- [WHAT YOU ARE ASKED TO DO]:
Below are some entries; state how many of their lines include the word "first" and give no more than that number.
————————
/-! ## ECDSA over P-384 (FIPS 186-5) -/

def p384p : Nat := 2 ^ 384 - 2 ^ 128 - 2 ^ 96 + 2 ^ 32 - 1
def p384n : Nat := 0xffffffffffffffffffffffffffffffffffffffffffffffffc7634d81f4372ddf581a0db248b0a77aecec196accc52973
def p384b : Nat := 0xb3312fa7e23ee7e4988e056be3f82d19181d9c6efe8141120314088f5013875ac656398d8a2ed19d2a85c8edd3ec2aef
def p384gx : Nat := 0xaa87ca22be8b05378eb1c71ef320ad746e1d3b628ba79b9859f741e082542a385502f25dbf55296c3a545e3872760ab7
def p384gy : Nat := 0x3617de4a96262c6f5d9e98bf9292dc29f8f41dbd289a147ce9da3113b5f0b8c00a60b1ce1d7e819d7a431d7c90ea0e5f

/-- Power modulo `m` over `k` exponent bits, least significant first. -/
def powMod (m : Nat) : Nat → Nat → Nat → Nat → Nat
  | 0, _, _, acc => acc
  | k + 1, b, e, acc => powMod m k (b * b % m) (e / 2) (if e % 2 = 1 then acc * b % m else acc)

/-- Inverse modulo a prime. -/
def invMod (m a : Nat) : Nat := powMod m 384 (a % m) (m - 2) 1

/-- A point of the curve in Jacobian coordinates; Z = 0 is the point at infinity. -/
structure Pt where
  x : Nat
  y : Nat
  z : Nat

def subP (a b : Nat) : Nat := (a + p384p - b % p384p) % p384p

/-- Doubling. -/
def Pt.dbl (p : Pt) : Pt :=
  if p.z = 0 ∨ p.y = 0 then ⟨1, 1, 0⟩ else
  let d := p.z * p.z % p384p
  let g := p.y * p.y % p384p
  let b := p.x * g % p384p
  let a := 3 * subP p.x d * ((p.x + d) % p384p) % p384p
  let x := subP (a * a) (8 * b)
  ⟨x, subP (a * subP (4 * b) x) (8 * (g * g % p384p)), 2 * p.y * p.z % p384p⟩

/-- Addition. -/
def Pt.add (p q : Pt) : Pt :=
  if p.z = 0 then q else if q.z = 0 then p else
  let z1 := p.z * p.z % p384p
  let z2 := q.z * q.z % p384p
  let u1 := p.x * z2 % p384p
  let u2 := q.x * z1 % p384p
  let s1 := p.y * q.z * z2 % p384p
  let s2 := q.y * p.z * z1 % p384p
  if u1 = u2 then (if s1 = s2 then p.dbl else ⟨1, 1, 0⟩) else
  let h := subP u2 u1
  let r := subP s2 s1
  let h2 := h * h % p384p
  let h3 := h2 * h % p384p
  let v := u1 * h2 % p384p
  let x := subP (r * r) (h3 + 2 * v)
  ⟨x, subP (r * subP v x) (s1 * h3), h * p.z * q.z % p384p⟩

/-- Multiple of a point over `k` bits, most significant first. -/
def Pt.mul (p : Pt) (n : Nat) : Nat → Pt → Pt
  | 0, acc => acc
  | k + 1, acc => let a := acc.dbl; Pt.mul p n k (if n / 2 ^ k % 2 = 1 then a.add p else a)

/-- Is (x, y) a point of the curve? -/
def onCurve (x y : Nat) : Bool :=
  decide (x < p384p) && decide (y < p384p) && y * y % p384p == subP (x * x % p384p * x + p384b) (3 * x)

/-- Verify a signature (r, s) over a 384-bit digest. -/
def ecdsaVerify (qx qy : Nat) (digest : Nat) (r s : Nat) : Bool :=
  onCurve qx qy && decide (0 < r) && decide (r < p384n) && decide (0 < s) && decide (s < p384n) &&
  (let w := invMod p384n s
   let pt := (Pt.mul ⟨p384gx, p384gy, 1⟩ (digest * w % p384n) 384 ⟨1, 1, 0⟩).add
     (Pt.mul ⟨qx, qy, 1⟩ (r * w % p384n) 384 ⟨1, 1, 0⟩)
   pt.z != 0 && (pt.x * powMod p384p 384 (invMod p384p pt.z) 2 1 % p384p) % p384n == r % p384n)

/-! ## CRC-32 of IEEE 802.3 -/

/-- The CRC register after `k` shifts. -/
def crcShift : Nat → Nat → Nat
  | 0, c => c
  | k + 1, c => crcShift k (if c % 2 = 1 then (c / 2) ^^^ 0xEDB88320 else c / 2)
————————
- [THE COMPLETED TASK]:
2